(Stored items)

-- ==== Sys2Proof/Machine/Layout.lean ====
section
/-! DEFINITION. The layouts of the formats, both ways: the word that the fields of a format make, and the fields of
a word (R34, R42-R48, R57-R60); and each name's class, format and opcode (R52, R53, R288). -/

namespace Sys2Proof

abbrev b1 (b : Bool) : BitVec 1 := BitVec.ofBool b

/-! ## Field codes -/

/-- CK (R42). -/
def CK.code : CK → BitVec 2
  | .reg => 0 | .uni => 1 | .imm => 2 | .lit => 3
def ckOfCode (c : BitVec 2) : CK :=
  match c.toNat with
  | 0 => .reg | 1 => .uni | 2 => .imm | _ => .lit
/-- IK (R44). -/
def IK.code : IK → BitVec 2
  | .vec => 0 | .uni => 1 | .none => 2
def ikOfCode (c : BitVec 2) : Option IK :=
  match c.toNat with
  | 0 => some .vec | 1 => some .uni | 2 => some .none | _ => none
/-- SCOPE (R199). -/
def Scope.code : Scope → BitVec 3
  | .core => 0 | .clus => 1 | .die => 2 | .pkg => 3 | .pod => 4
def scopeOfCode (c : BitVec 3) : Option Scope :=
  match c.toNat with
  | 0 => some .core | 1 => some .clus | 2 => some .die | 3 => some .pkg | 4 => some .pod | _ => none
/-- CLASS of a pointer (R199). -/
def Share.code : Share → BitVec 2
  | .priv => 0 | .rsh => 1 | .syn => 2
def shareOfCode (c : BitVec 2) : Option Share :=
  match c.toNat with
  | 0 => some .priv | 1 => some .rsh | 2 => some .syn | _ => none

/-! ## Group words -/

/-- A VR or UR word (R42, R43). -/
def VF.word (cls : BitVec 4) (fmt : BitVec 3) (minor : BitVec 7) (f : VF) : DWord :=
  b1 f.y ++ b1 f.t ++ f.msk ++ f.dst ++ f.sa ++ f.sb ++ f.sc ++ minor ++ f.ty.code ++ f.rnd.code ++ b1 f.k ++ b1 f.ak
    ++ b1 f.bk ++ f.ck.code ++ b1 f.x ++ cls ++ fmt ++ b1 (f.ck == .lit) ++ 0#2

def VF.ofWord (w lit : DWord) : Option VF :=
  match tyOfCode (wType w), rndOfCode (wRnd w) with
  | some ty, some rnd => some
      { y := wY w, t := wT w, msk := wMsk w, dst := wDst w, sa := wSa w, sb := wSb w, sc := wSc w, ty, rnd, k := wK w
        ak := wAk w, bk := wBk w, ck := ckOfCode (wCk w), x := wX w, lit := if wL w then lit else 0 }
  | _, _ => none

/-- An MA word (R44). -/
def MAF.word (cls : BitVec 4) (minor : BitVec 7) (f : MAF) : DWord :=
  b1 f.y ++ 0#1 ++ f.msk ++ f.data ++ f.ptr ++ f.idx ++ f.off ++ minor ++ f.ty.code ++ f.rnd.code ++ f.ik.code ++ b1 f.ol
    ++ f.fn ++ cls ++ 2#3 ++ b1 f.ol ++ 0#2

def MAF.ofWord (w lit : DWord) : Option MAF :=
  match tyOfCode (wType w), rndOfCode (wRnd w), ikOfCode (wIk w) with
  | some ty, some rnd, some ik => some
      { y := wY w, msk := wMsk w, data := wDst w, ptr := wSa w, idx := wSb w, off := wSc w, ty, rnd, ik, ol := wOl w
        fn := wFnMa w, lit := if wL w then lit else 0 }
  | _, _, _ => none

/-- A class 5 word (R223). -/
def RTF.word (minor : BitVec 7) (f : RTF) : DWord :=
  b1 f.y ++ 0#1 ++ 0#3 ++ f.pd ++ f.pa ++ f.idx ++ f.off ++ minor ++ 0#5 ++ f.nscope.code ++ f.ik.code ++ b1 f.ol
    ++ b1 f.hs ++ f.nclass.code ++ 5#4 ++ 2#3 ++ b1 f.ol ++ 0#2

def RTF.ofWord (w lit : DWord) : Option RTF :=
  match scopeOfCode (wRnd w), ikOfCode (wIk w), shareOfCode (bits w 10 2) with
  | some nscope, some ik, some nclass => some
      { y := wY w, pd := wDst w, pa := wSa w, idx := wSb w, off := wSc w, nscope, ik, ol := wOl w, hs := bit w 12, nclass
        lit := if wL w then lit else 0 }
  | _, _, _ => none

/-- A BR word (R45). -/
def BRF.word (cls : BitVec 4) (minor : BitVec 7) (f : BRF) : DWord :=
  b1 f.y ++ 0#1 ++ f.msk ++ f.dst ++ f.pred ++ f.off ++ minor ++ b1 f.hint ++ b1 f.cpt ++ b1 f.pk ++ f.sel ++ f.mode ++ f.fn
    ++ cls ++ 3#3 ++ b1 f.l ++ 0#2

def BRF.ofWord (w lit : DWord) : BRF :=
  { y := wY w, msk := wMsk w, dst := wDst w, pred := wSa w, off := wOff14 w, hint := wHint w, cpt := wCpt w, pk := wPk w
    sel := wSelBr w, mode := wMode w, fn := wFnBr w, l := wL w, lit := if wL w then lit else 0 }

/-- An SP word (R46). -/
def SPF.word (cls : BitVec 4) (minor : BitVec 7) (f : SPF) : DWord :=
  b1 f.y ++ 0#1 ++ f.msk ++ f.dst ++ f.sa ++ f.sel ++ minor ++ f.fn ++ cls ++ 4#3 ++ 0#1 ++ 0#2

def SPF.ofWord (w : DWord) : SPF :=
  { y := wY w, msk := wMsk w, dst := wDst w, sa := wSa w, sel := wSel w, fn := wFnSp w }

/-- An EN word (R47). -/
def ENF.word (cls : BitVec 4) (minor : BitVec 7) (f : ENF) : DWord :=
  b1 f.y ++ 0#1 ++ f.msk ++ f.dst ++ f.sa ++ f.sb ++ f.sc ++ minor ++ f.ty.code ++ f.tsel ++ f.slot ++ f.fn
    ++ cls ++ 5#3 ++ 0#1 ++ 0#2

def ENF.ofWord (w : DWord) : Option ENF :=
  (tyOfCode (wType w)).map fun ty =>
    { y := wY w, msk := wMsk w, dst := wDst w, sa := wSa w, sb := wSb w, sc := wSc w, ty, tsel := wTsel w, slot := wSlot w
      fn := wFnEn w }

/-- A BA word (R48). -/
def BAF.word (minor : BitVec 7) (bk : BitVec 2) (f : BAF) : DWord :=
  b1 f.y ++ 0#1 ++ f.msk ++ f.dst ++ f.sa ++ f.bnum ++ 0#3 ++ f.cnt ++ minor ++ bk ++ f.ck.code ++ f.fn
    ++ 6#4 ++ 6#3 ++ b1 (f.ck == .lit) ++ 0#2

def BAF.ofWord (w lit : DWord) : BAF :=
  { y := wY w, msk := wMsk w, dst := wDst w, sa := wSa w, bnum := wBnum w, cnt := wSc w, ck := ckOfCode (wCkBa w)
    fn := wFnBa w, lit := if wL w then lit else 0 }

/-! ## Matrix words (R57-R60) -/

/-- Bits [23:0] of a matrix word. -/
def MXW.low (mf : BitVec 3) (mop : BitVec 8) (f : MXW) : BitVec 24 :=
  0#2 ++ b1 f.av ++ f.ab ++ b1 f.wv ++ f.wb ++ 0#1 ++ mf ++ mop

def MXW.ofWord (w : QWord) : MXW := { av := bit w 21, ab := bits w 17 4, wv := bit w 16, wb := bits w 12 4 }

def MXF.word (mop : BitVec 8) (f : MXF) : QWord :=
  0#37 ++ b1 f.xv ++ f.xsel ++ b1 f.sv ++ f.sbsel ++ f.sbreg ++ f.sasel ++ f.sareg ++ f.bty.code ++ f.aty.code ++ f.breg
    ++ f.aoff ++ f.qa ++ b1 f.z ++ f.tcol ++ f.trow ++ f.w.low 0 mop

def MXF.ofWord (w : QWord) : Option MXF :=
  match tyOfCode (bits w 64 5), tyOfCode (bits w 59 5) with
  | some bty, some aty => some
      { w := MXW.ofWord w, xv := bit w 90, xsel := bits w 88 2, sv := bit w 87, sbsel := bits w 85 2, sbreg := bits w 78 7
        sasel := bits w 76 2, sareg := bits w 69 7, bty, aty, breg := bits w 52 7, aoff := bits w 36 16, qa := bits w 32 4
        z := bit w 31, tcol := bits w 29 2, trow := bits w 24 5 }
  | _, _ => none

def MDF.word (mop : BitVec 8) (f : MDF) : QWord :=
  0#32 ++ f.fill ++ f.rnd.code ++ f.dty.code ++ b1 f.fv ++ f.dmode ++ f.doff ++ f.qd ++ 0#1 ++ f.tcol ++ f.trow ++ f.w.low 1 mop

def MDF.ofWord (w : QWord) : Option MDF :=
  match rndOfCode (bits w 61 3), tyOfCode (bits w 56 5) with
  | some rnd, some dty => some
      { w := MXW.ofWord w, fill := bits w 64 32, rnd, dty, fv := bit w 55, dmode := bits w 52 3, doff := bits w 36 16
        qd := bits w 32 4, tcol := bits w 29 2, trow := bits w 24 5 }
  | _, _ => none

def MCF.word (mop : BitVec 8) (f : MCF) : QWord :=
  0#32 ++ f.imm ++ 0#16 ++ f.tgt ++ 0#4 ++ f.qc ++ f.w.low 2 mop

def MCF.ofWord (w : QWord) : MCF :=
  { w := MXW.ofWord w, imm := bits w 64 32, tgt := bits w 32 16, qc := bits w 24 4 }

def MQF.word (mop : BitVec 8) (f : MQF) : QWord :=
  0#32 ++ f.imm ++ 0#27 ++ b1 f.ib ++ f.qb ++ f.qa ++ f.qd ++ f.w.low 3 mop

def MQF.ofWord (w : QWord) : MQF :=
  { w := MXW.ofWord w, imm := bits w 64 32, ib := bit w 36, qb := bits w 32 4, qa := bits w 28 4, qd := bits w 24 4 }

def MSF.word (mop : BitVec 8) (f : MSF) : QWord := 0#104 ++ f.w.low 4 mop

def MSF.ofWord (w : QWord) : MSF := { w := MXW.ofWord w }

### What this task involves:
Reproduce each line from the records that contains the word "QWord".

### Response for this exercise:
def MXW.ofWord (w : QWord) : MXW := { av := bit w 21, ab := bits w 17 4, wv := bit w 16, wb := bits w 12 4 }
def MXF.word (mop : BitVec 8) (f : MXF) : QWord :=
def MXF.ofWord (w : QWord) : Option MXF :=
def MDF.word (mop : BitVec 8) (f : MDF) : QWord :=
def MDF.ofWord (w : QWord) : Option MDF :=
def MCF.word (mop : BitVec 8) (f : MCF) : QWord :=
def MCF.ofWord (w : QWord) : MCF :=
def MQF.word (mop : BitVec 8) (f : MQF) : QWord :=
def MQF.ofWord (w : QWord) : MQF :=
def MSF.word (mop : BitVec 8) (f : MSF) : QWord := 0#104 ++ f.w.low 4 mop
def MSF.ofWord (w : QWord) : MSF := { w := MXW.ofWord w }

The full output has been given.